*WHAT IS NEEDED:* Please check every line of the listing for "patExp" and copy each line where it is found.

*EXERCISE DATA:*
"""
-- ==== Sys2Proof/Certificates/Slice0/Obligations.lean ====
section
/-! DEFINITION. The statements for the provers: OBLIGATIONS.json lists each with its tier and the rules of spec/ it rests on. An
instruction's effect is stated as the state it leads to, in numbers where the rule is about numbers. -/

namespace Sys2Proof.Claims
open Sys2Proof Sys2Proof.Machine

/-- The state s with the running context replaced by c: nothing else differs but that writes s held pending are performed. -/
def after (s : State) (c : Ctx) : State := s.commit (s.dev.setCtx s.dev.cur c)

/-- The outcome is a next state with a property. -/
def Gives (o : Host.Outcome State Fault Refusal) (P : State → Prop) : Prop := ∃ t, o = .next t ∧ P t

/-- Two states differ at most in the running context: every byte of memory, the time, every other context and the rest of the
device are the same. -/
def OnlyContext (s t : State) : Prop :=
  (∀ k, t.byte k = s.byte k) ∧ t.clk = s.clk ∧ (∀ p, placeKey p ≠ placeKey s.dev.cur → t.dev.ctxAt p = s.dev.ctxAt p) ∧
    { t.dev with ctx := [], pend := [] } = { s.dev with ctx := [], pend := [] }

/-- The bytes of memory that no tile of the cache holds dirty, but those of A, are the same in two states (09 R248). -/
def SameMemoryBut (A : Nat → Prop) (s t : State) : Prop := ∀ k, ¬A k → s.dev.back k = none → t.byte k = s.byte k

/-- The byte positions from k on, n of them. -/
def Span (k n : Nat) (j : Nat) : Prop := k ≤ j ∧ j < k + n

/-- Only the running context, and things that no program of another context sees, may differ: every byte of memory that no tile holds
dirty, but those of A, the time and every other context are the same. -/
def Local (A : Nat → Prop) (s t : State) : Prop :=
  SameMemoryBut A s t ∧ t.clk = s.clk ∧ ∀ p, placeKey p ≠ placeKey s.dev.cur → t.dev.ctxAt p = s.dev.ctxAt p

/-- The context after the instruction of n bytes that it waited in: RUNNING, at the next instruction (01 R11); an expansion whose last
step waited is over (12 R314). -/
def woken (c : Ctx) (n : Nat) : Ctx := (({ c with status := .live } : Ctx).next n).endExp

/-- A 0 or 1. -/
def bit (p : Prop) [Decidable p] : W64 := if p then 1 else 0

/-- The context p of s has taken the trap t into level S in u: its registers are written, g28 holds the address of the save area, and
the pc is at the vector (11 R290). -/
def EntersS (s : State) (p : Place) (t : Trap) (u : State) : Prop :=
  ∀ pool, s.dev.poolOf p = some pool → s.dev.bad (pool.pa + 0x40) 32 = false →
    let c := (s.dev.ctxAt p).trapPoint
    let e := u.dev.ctxAt p
    e.level = .s ∧ e.status = .live ∧ e.umask = true ∧ e.ts.tcause = t.sub ++ t.cause ∧ e.ts.tval = t.tval ∧ e.ts.tpc = c.pc ∧
      e.ts.tstat.toNat = 8 + (if c.umask then 4 else 0) ∧ e.pc = (c.ts.tvec &&& ~~~0xFFF#64) + BitVec.ofNat 64 (64 * t.cause.toNat) ∧
      e.rg 28 = pool.va ∧ (∀ r, r ≠ 28 → e.rg r = c.rg r) ∧ e.tf = c.tf

/-! ### Basting (01 R33, 07 R203, R204) -/

/-- The lines of an LP's span that n bytes at an offset meet and the handler has not basted yet, ascending. -/
def newLines (lp : Lp) (o n : Nat) : List Nat :=
  ((List.range' (o / 64) ((o + n - 1) / 64 + 1 - o / 64)).map (64 * ·)).filter fun x =>
    !((lp.hist.head?.map fun h => h.basted).getD []).contains x

/-- n bytes at a key lie outside the span of the running job's LP, or the undo area has room for the 80 bytes of each line they baste. -/
def Room (s : State) (k n : Nat) : Prop :=
  ∀ o lp, s.inSpan s.here k n = some o → s.dev.lpAt s.here.lpn = some lp → 80 * (newLines lp o n).length ≤ lp.room

/-- A store of n bytes at a key has basted what it must: each new line of the span has a record that holds its 64 bytes from before the store;
a store outside the span leaves every LP as it was. -/
def Basted (s t : State) (k n : Nat) : Prop :=
  (s.inSpan s.here k n = none → t.dev.lp = s.dev.lp) ∧
  ∀ o lp h r, s.inSpan s.here k n = some o → s.dev.lpAt s.here.lpn = some lp → lp.hist = h :: r →
    let new := newLines lp o n
    t.dev.lpAt s.here.lpn = some { lp with hist := { h with
      lines := (new.map fun x => (x, BitVec.ofNat 512 (s.num (scratchKey lp.home x) 64))).reverse ++ h.lines
      basted := new.reverse ++ h.basted } :: r }

/-- Where there is no room: the instruction i stands while the LP keeps a record of a lower VRT than the job's, and else raises UNDO_OVERFLOW. -/
def StandsOrOverflows (s : State) (i : Instr) : Prop :=
  let c := s.here
  let lower := ∃ lp, s.dev.lpAt c.lpn = some lp ∧ ∃ h ∈ lp.hist, ((h.msgRec = true ∨ h.lines ≠ []) ∧ h.tok.vrt.toNat < c.jvrt.toNat) ∨
    ∃ x ∈ h.sents, x.vrt.toNat < c.jvrt.toNat
  (lower → exec i s = .next (after s { c with stall := some .undo })) ∧
  (¬lower → exec i s = .next (s.commit (s.syncTrap (ctlOf i) (mkTrap 0x15 0 (BitVec.ofNat 64 c.lpn)))))

/-! ### Numbers (02 R54-R61) -/

/-- The significand of a magnitude pattern, and the exponent of its unit, with exponents that go on above the format's (02 R55). -/
def patSig (f : Fmt) (n : Nat) : Nat := if n < 2 ^ f.fb then n else 2 ^ f.fb + n % 2 ^ f.fb
def patExp (f : Fmt) (n : Nat) : Int := f.emin + ((n / 2 ^ f.fb - 1 : Nat) : Int)

/-- y is the real magnitude X rounded to a pattern of f in a mode, as if its exponents went on above: the pattern, whether that is inexact,
whether the value is tiny after rounding to an unbounded exponent (02 R54, R61). -/
def Rounds (f : Fmt) (r : Rm) (neg : Bool) (X : ℝ) (y : Nat × Bool × Bool) : Prop :=
  let n := y.1
  let at' := fun (m : Nat) (e : Int) => (m : ℝ) * (2 : ℝ) ^ e
  let val := fun (i : Nat) => at' (patSig f i) (patExp f i)
  let mid := fun (i : Nat) => at' (2 * patSig f i + 1) (patExp f i - 1)
  let toward := r = .rtz ∨ (r = .rup ∧ neg = true) ∨ (r = .rdn ∧ neg = false)
  (r = .rne → X ≤ mid n ∧ (X = mid n → n % 2 = 0) ∧ (0 < n → mid (n - 1) ≤ X ∧ (X = mid (n - 1) → n % 2 = 0))) ∧
  (toward → val n ≤ X ∧ X < at' (patSig f n + 1) (patExp f n)) ∧
  (r ≠ .rne → ¬toward → X ≤ val n ∧ (0 < n → val (n - 1) < X)) ∧
  (y.2.1 = true ↔ X ≠ val n) ∧
  (y.2.2 = true ↔ if r = .rne then X < at' (2 ^ (f.fb + 2) - 1) (f.emin - 2)
    else if toward then X < at' 1 (f.emin + f.fb) else X ≤ at' (2 ^ (f.fb + 1) - 1) (f.emin - 1))

/-- The integer z / 2^s rounded to nearest, ties to even, clamped to w signed bits, as w bits, with its flags (02 R54, R62; 06 R165). -/
def Narrow (w : Nat) (z : Int) (s : Nat) (y : Res) : Prop :=
  ∃ q : Int, 2 * |z - q * 2 ^ s| ≤ 2 ^ s ∧ (2 * |z - q * 2 ^ s| = 2 ^ s → q % 2 = 0) ∧
    let k := max (-2 ^ (w - 1)) (min (2 ^ (w - 1) - 1) q)
    y = ((k % 2 ^ w).toNat, (if k = q then 0 else fSAT) ||| (if k * 2 ^ s = z then 0 else fNX))

/-! ### Vector state -/

/-- v' is v but for the elements of width w that y gives, by register and position; masks, slices, tables and the rest stay. -/
def Elements (w : Nat) (v v' : Vec) (y : Nat → Nat → Option Nat) : Prop :=
  (∀ r j, r < 32 → (j + 1) * w ≤ 65536 → v'.el r w j = ((y r j).map (· % 2 ^ w)).getD (v.el r w j)) ∧ { v' with v := v.v } = v

/-- Position e of the n registers from vd on. -/
def Column (d e n : Nat) (z : Nat → Nat) (r j : Nat) : Option Nat := if j = e ∧ d ≤ r ∧ r < d + n then some (z (r - d)) else none

/-- Positions of the register d. -/
def Row (d : Nat) (z : Nat → Option Nat) (r j : Nat) : Option Nat := if r = d then z j else none

/-- v' is v but for slice e of accumulator n, which is y. -/
def OneSlice (n : Nat) (v v' : Vec) (e y : Nat) : Prop :=
  v'.slice n e = y % 2 ^ 128 ∧ (∀ r j, r < 4 → j < 512 → r ≠ n ∨ j ≠ e → v'.slice r j = v.slice r j) ∧ { v' with a := v.a } = v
"""
*RESPONSE TO THE EXERCISE:*
def patExp (f : Fmt) (n : Nat) : Int := f.emin + ((n / 2 ^ f.fb - 1 : Nat) : Int)
  let val := fun (i : Nat) => at' (patSig f i) (patExp f i)
  let mid := fun (i : Nat) => at' (2 * patSig f i + 1) (patExp f i - 1)
  (toward → val n ≤ X ∧ X < at' (patSig f n + 1) (patExp f n)) ∧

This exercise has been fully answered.